## Exercise requirements
Copy all of the data that follows without altering a word.
==========
-- ==== Sys2Proof/Laws/Lzss.lean ====
section
/-! SUPPORT. What a back-reference copy does, said once: the bytes it emits (`runBytesOf`), where they go, and how the run
repeats itself when it overlaps its own output. -/

namespace Sys2Proof.Machine

/-- The bytes a copy of `n` steps emits, in order. -/
def runBytesOf : Nat → State → List Byte
  | 0, _ => []
  | n + 1, s => s.dict.read s.r.toNat :: runBytesOf n (copyOne s)

@[simp] theorem runBytesOf_length (n : Nat) (s : State) : (runBytesOf n s).length = n := by
  induction n generalizing s with
  | zero => rfl
  | succ n ih => simp [runBytesOf, ih]

theorem copyRun_r (n : Nat) (s : State) : (copyRun n s).r.toNat = (s.r.toNat + n) % 4096 := by
  rw [copyRun_frame]
  simp only [BitVec.toNat_add, BitVec.toNat_ofNat]; omega

theorem copyRun_w (n : Nat) (s : State) : (copyRun n s).w.toNat = (s.w.toNat + n) % 4096 := by
  rw [copyRun_frame]
  simp only [BitVec.toNat_add, BitVec.toNat_ofNat]; omega

theorem copyRun_cfg (n : Nat) (s : State) : (copyRun n s).cfg = s.cfg := by rw [copyRun_frame]

/-- Byte j of a run is what the dictionary holds at the read cursor after j steps. -/
theorem runBytesOf_getD {n j : Nat} (h : j < n) (s : State) :
    (runBytesOf n s).getD j 0 = (copyRun j s).dict.read (copyRun j s).r.toNat := by
  induction n generalizing j s with
  | zero => omega
  | succ n ih =>
    cases j with
    | zero => rfl
    | succ j => rw [runBytesOf, List.getD_cons_succ, ih (by omega)]; rfl

/-- The dictionary after a run: the run's bytes from W on, mod 4096, and the old bytes elsewhere (41_lzss.md R97, R101). -/
theorem copyRun_dict_read {n : Nat} (hn : n ≤ 4096) {s : State} (hw : s.dict.wf = true) {k : Nat} (hk : k < 4096) :
    (copyRun n s).dict.read k =
      if (k + 4096 - s.w.toNat) % 4096 < n then (runBytesOf n s).getD ((k + 4096 - s.w.toNat) % 4096) 0
      else s.dict.read k := by
  induction n generalizing s with
  | zero => rw [if_neg (by omega)]; rfl
  | succ n ih =>
    have hw1 : (copyOne s).dict.wf = true := Memory.wf_write hw _ _
    have hwn : (copyOne s).w.toNat = (s.w.toNat + 1) % 4096 := by
      show (s.w + 1).toNat = _; rw [BitVec.toNat_add]; rfl
    have hr : (copyOne s).dict.read k = if k = s.w.toNat then s.dict.read s.r.toNat else s.dict.read k := by
      show Memory.read (Memory.write _ _ _) k = _
      rw [Memory.read_write hw]
    have hwl := s.w.isLt
    rw [copyRun, ih (by omega) hw1, hwn, hr]
    by_cases h0 : k = s.w.toNat
    · rw [if_neg (by omega), if_pos h0, if_pos (by omega), show (k + 4096 - s.w.toNat) % 4096 = 0 by omega]; rfl
    · have hd : (k + 4096 - s.w.toNat) % 4096 = (k + 4096 - (s.w.toNat + 1) % 4096) % 4096 + 1 := by omega
      rw [hd]
      by_cases h1 : (k + 4096 - (s.w.toNat + 1) % 4096) % 4096 < n
      · rw [if_pos h1, if_pos (by omega), runBytesOf, List.getD_cons_succ]
      · rw [if_neg h1, if_neg h0, if_neg (by omega)]

/-- The overlap rule: `behind` steps after its start a run reads its own output (41_lzss.md R101). -/
theorem runBytesOf_overlap {n j : Nat} (hn : n ≤ 4096) (h : j < n) {s : State} (hw : s.dict.wf = true) :
    (runBytesOf n s).getD j 0 =
      if 1 ≤ (s.w.toNat + 4096 - s.r.toNat) % 4096 ∧ (s.w.toNat + 4096 - s.r.toNat) % 4096 ≤ j then
        (runBytesOf n s).getD (j - (s.w.toNat + 4096 - s.r.toNat) % 4096) 0
      else s.dict.read ((s.r.toNat + j) % 4096) := by
  have hwl := s.w.isLt
  have hrl := s.r.isLt
  rw [runBytesOf_getD h, copyRun_r, copyRun_dict_read (by omega) hw (by omega)]
  by_cases hb : 1 ≤ (s.w.toNat + 4096 - s.r.toNat) % 4096 ∧ (s.w.toNat + 4096 - s.r.toNat) % 4096 ≤ j
  · have hi : ((s.r.toNat + j) % 4096 + 4096 - s.w.toNat) % 4096 = j - (s.w.toNat + 4096 - s.r.toNat) % 4096 := by omega
    rw [if_pos hb, hi, if_pos (by omega), runBytesOf_getD (by omega), runBytesOf_getD (by omega)]
  · rw [if_neg hb, if_neg (by omega)]

/-- Where a run's bytes go: all to the stream when DS is unbounded (41_lzss.md R97). -/
theorem copyRun_ds_unbounded {s : State} (hc : s.cfg.dsCap = none) (n : Nat) :
    (copyRun n s).ds = s.ds ++ runBytesOf n s ∧ (copyRun n s).status.dsOvf = s.status.dsOvf := by
  induction n generalizing s with
  | zero => exact ⟨(List.append_nil _).symm, rfl⟩
  | succ n ih =>
    have hroom : s.dsRoom = true := by unfold State.dsRoom; rw [hc]
    have h1 : (copyOne s).ds = s.ds ++ [s.dict.read s.r.toNat] := if_pos hroom
    have h2 : (copyOne s).status.dsOvf = s.status.dsOvf := if_pos hroom
    have hi := ih (s := copyOne s) hc
    rw [copyRun, runBytesOf, hi.1, hi.2, h1, h2, List.append_assoc]
    exact ⟨rfl, rfl⟩

/-- Where a run's bytes go: to the stream as far as DS_CAP goes, and DS_OVF is set when one was dropped (41_lzss.md R97). -/
theorem copyRun_ds_bounded {s : State} {cap : Nat} (hc : s.cfg.dsCap = some cap) (n : Nat) :
    (copyRun n s).ds = s.ds ++ (runBytesOf n s).take (cap - s.ds.length) ∧
      (copyRun n s).status.dsOvf = (s.status.dsOvf || decide (0 < n ∧ cap < s.ds.length + n)) := by
  induction n generalizing s with
  | zero => simp [copyRun, runBytesOf]
  | succ n ih =>
    have hi := ih (s := copyOne s) hc
    by_cases hl : s.ds.length < cap
    · have hroom : s.dsRoom = true := by unfold State.dsRoom; rw [hc]; simp [hl]
      have h1 : (copyOne s).ds = s.ds ++ [s.dict.read s.r.toNat] := if_pos hroom
      have h2 : (copyOne s).status.dsOvf = s.status.dsOvf := if_pos hroom
      rw [copyRun, runBytesOf, hi.1, hi.2, h1, h2]
      obtain ⟨m, hm⟩ : ∃ m, cap - s.ds.length = m + 1 := ⟨cap - s.ds.length - 1, by omega⟩
      have hm' : cap - (s.ds ++ [s.dict.read s.r.toNat]).length = m := by simp; omega
      rw [hm, hm', List.take_succ_cons, List.append_assoc]
      refine ⟨rfl, congrArg _ (decide_eq_decide.mpr ?_)⟩
      simp only [List.length_append, List.length_cons, List.length_nil]; omega
    · have hroom : s.dsRoom = false := by unfold State.dsRoom; rw [hc]; simp; omega
      have h1 : (copyOne s).ds = s.ds := by show (if s.dsRoom then _ else _) = _; rw [hroom]; rfl
      have h2 : (copyOne s).status.dsOvf = true := by show (if s.dsRoom then _ else _) = _; rw [hroom]; rfl
      rw [copyRun, runBytesOf, hi.1, hi.2, h1, h2, show cap - s.ds.length = 0 by omega]
      refine ⟨by simp, ?_⟩
      rw [Bool.true_or, decide_eq_true (by omega), Bool.or_true]

end Sys2Proof.Machine
end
==========
## Response box
-- ==== Sys2Proof/Laws/Lzss.lean ====
section
/-! SUPPORT. What a back-reference copy does, said once: the bytes it emits (`runBytesOf`), where they go, and how the run
repeats itself when it overlaps its own output. -/

namespace Sys2Proof.Machine

/-- The bytes a copy of `n` steps emits, in order. -/
def runBytesOf : Nat → State → List Byte
  | 0, _ => []
  | n + 1, s => s.dict.read s.r.toNat :: runBytesOf n (copyOne s)

@[simp] theorem runBytesOf_length (n : Nat) (s : State) : (runBytesOf n s).length = n := by
  induction n generalizing s with
  | zero => rfl
  | succ n ih => simp [runBytesOf, ih]

theorem copyRun_r (n : Nat) (s : State) : (copyRun n s).r.toNat = (s.r.toNat + n) % 4096 := by
  rw [copyRun_frame]
  simp only [BitVec.toNat_add, BitVec.toNat_ofNat]; omega

theorem copyRun_w (n : Nat) (s : State) : (copyRun n s).w.toNat = (s.w.toNat + n) % 4096 := by
  rw [copyRun_frame]
  simp only [BitVec.toNat_add, BitVec.toNat_ofNat]; omega

theorem copyRun_cfg (n : Nat) (s : State) : (copyRun n s).cfg = s.cfg := by rw [copyRun_frame]

/-- Byte j of a run is what the dictionary holds at the read cursor after j steps. -/
theorem runBytesOf_getD {n j : Nat} (h : j < n) (s : State) :
    (runBytesOf n s).getD j 0 = (copyRun j s).dict.read (copyRun j s).r.toNat := by
  induction n generalizing j s with
  | zero => omega
  | succ n ih =>
    cases j with
    | zero => rfl
    | succ j => rw [runBytesOf, List.getD_cons_succ, ih (by omega)]; rfl

/-- The dictionary after a run: the run's bytes from W on, mod 4096, and the old bytes elsewhere (41_lzss.md R97, R101). -/
theorem copyRun_dict_read {n : Nat} (hn : n ≤ 4096) {s : State} (hw : s.dict.wf = true) {k : Nat} (hk : k < 4096) :
    (copyRun n s).dict.read k =
      if (k + 4096 - s.w.toNat) % 4096 < n then (runBytesOf n s).getD ((k + 4096 - s.w.toNat) % 4096) 0
      else s.dict.read k := by
  induction n generalizing s with
  | zero => rw [if_neg (by omega)]; rfl
  | succ n ih =>
    have hw1 : (copyOne s).dict.wf = true := Memory.wf_write hw _ _
    have hwn : (copyOne s).w.toNat = (s.w.toNat + 1) % 4096 := by
      show (s.w + 1).toNat = _; rw [BitVec.toNat_add]; rfl
    have hr : (copyOne s).dict.read k = if k = s.w.toNat then s.dict.read s.r.toNat else s.dict.read k := by
      show Memory.read (Memory.write _ _ _) k = _
      rw [Memory.read_write hw]
    have hwl := s.w.isLt
    rw [copyRun, ih (by omega) hw1, hwn, hr]
    by_cases h0 : k = s.w.toNat
    · rw [if_neg (by omega), if_pos h0, if_pos (by omega), show (k + 4096 - s.w.toNat) % 4096 = 0 by omega]; rfl
    · have hd : (k + 4096 - s.w.toNat) % 4096 = (k + 4096 - (s.w.toNat + 1) % 4096) % 4096 + 1 := by omega
      rw [hd]
      by_cases h1 : (k + 4096 - (s.w.toNat + 1) % 4096) % 4096 < n
      · rw [if_pos h1, if_pos (by omega), runBytesOf, List.getD_cons_succ]
      · rw [if_neg h1, if_neg h0, if_neg (by omega)]

/-- The overlap rule: `behind` steps after its start a run reads its own output (41_lzss.md R101). -/
theorem runBytesOf_overlap {n j : Nat} (hn : n ≤ 4096) (h : j < n) {s : State} (hw : s.dict.wf = true) :
    (runBytesOf n s).getD j 0 =
      if 1 ≤ (s.w.toNat + 4096 - s.r.toNat) % 4096 ∧ (s.w.toNat + 4096 - s.r.toNat) % 4096 ≤ j then
        (runBytesOf n s).getD (j - (s.w.toNat + 4096 - s.r.toNat) % 4096) 0
      else s.dict.read ((s.r.toNat + j) % 4096) := by
  have hwl := s.w.isLt
  have hrl := s.r.isLt
  rw [runBytesOf_getD h, copyRun_r, copyRun_dict_read (by omega) hw (by omega)]
  by_cases hb : 1 ≤ (s.w.toNat + 4096 - s.r.toNat) % 4096 ∧ (s.w.toNat + 4096 - s.r.toNat) % 4096 ≤ j
  · have hi : ((s.r.toNat + j) % 4096 + 4096 - s.w.toNat) % 4096 = j - (s.w.toNat + 4096 - s.r.toNat) % 4096 := by omega
    rw [if_pos hb, hi, if_pos (by omega), runBytesOf_getD (by omega), runBytesOf_getD (by omega)]
  · rw [if_neg hb, if_neg (by omega)]

/-- Where a run's bytes go: all to the stream when DS is unbounded (41_lzss.md R97). -/
theorem copyRun_ds_unbounded {s : State} (hc : s.cfg.dsCap = none) (n : Nat) :
    (copyRun n s).ds = s.ds ++ runBytesOf n s ∧ (copyRun n s).status.dsOvf = s.status.dsOvf := by
  induction n generalizing s with
  | zero => exact ⟨(List.append_nil _).symm, rfl⟩
  | succ n ih =>
    have hroom : s.dsRoom = true := by unfold State.dsRoom; rw [hc]
    have h1 : (copyOne s).ds = s.ds ++ [s.dict.read s.r.toNat] := if_pos hroom
    have h2 : (copyOne s).status.dsOvf = s.status.dsOvf := if_pos hroom
    have hi := ih (s := copyOne s) hc
    rw [copyRun, runBytesOf, hi.1, hi.2, h1, h2, List.append_assoc]
    exact ⟨rfl, rfl⟩

/-- Where a run's bytes go: to the stream as far as DS_CAP goes, and DS_OVF is set when one was dropped (41_lzss.md R97). -/
theorem copyRun_ds_bounded {s : State} {cap : Nat} (hc : s.cfg.dsCap = some cap) (n : Nat) :
    (copyRun n s).ds = s.ds ++ (runBytesOf n s).take (cap - s.ds.length) ∧
      (copyRun n s).status.dsOvf = (s.status.dsOvf || decide (0 < n ∧ cap < s.ds.length + n)) := by
  induction n generalizing s with
  | zero => simp [copyRun, runBytesOf]
  | succ n ih =>
    have hi := ih (s := copyOne s) hc
    by_cases hl : s.ds.length < cap
    · have hroom : s.dsRoom = true := by unfold State.dsRoom; rw [hc]; simp [hl]
      have h1 : (copyOne s).ds = s.ds ++ [s.dict.read s.r.toNat] := if_pos hroom
      have h2 : (copyOne s).status.dsOvf = s.status.dsOvf := if_pos hroom
      rw [copyRun, runBytesOf, hi.1, hi.2, h1, h2]
      obtain ⟨m, hm⟩ : ∃ m, cap - s.ds.length = m + 1 := ⟨cap - s.ds.length - 1, by omega⟩
      have hm' : cap - (s.ds ++ [s.dict.read s.r.toNat]).length = m := by simp; omega
      rw [hm, hm', List.take_succ_cons, List.append_assoc]
      refine ⟨rfl, congrArg _ (decide_eq_decide.mpr ?_)⟩
      simp only [List.length_append, List.length_cons, List.length_nil]; omega
    · have hroom : s.dsRoom = false := by unfold State.dsRoom; rw [hc]; simp; omega
      have h1 : (copyOne s).ds = s.ds := by show (if s.dsRoom then _ else _) = _; rw [hroom]; rfl
      have h2 : (copyOne s).status.dsOvf = true := by show (if s.dsRoom then _ else _) = _; rw [hroom]; rfl
      rw [copyRun, runBytesOf, hi.1, hi.2, h1, h2, show cap - s.ds.length = 0 by omega]
      refine ⟨by simp, ?_⟩
      rw [Bool.true_or, decide_eq_true (by omega), Bool.or_true]

end Sys2Proof.Machine
end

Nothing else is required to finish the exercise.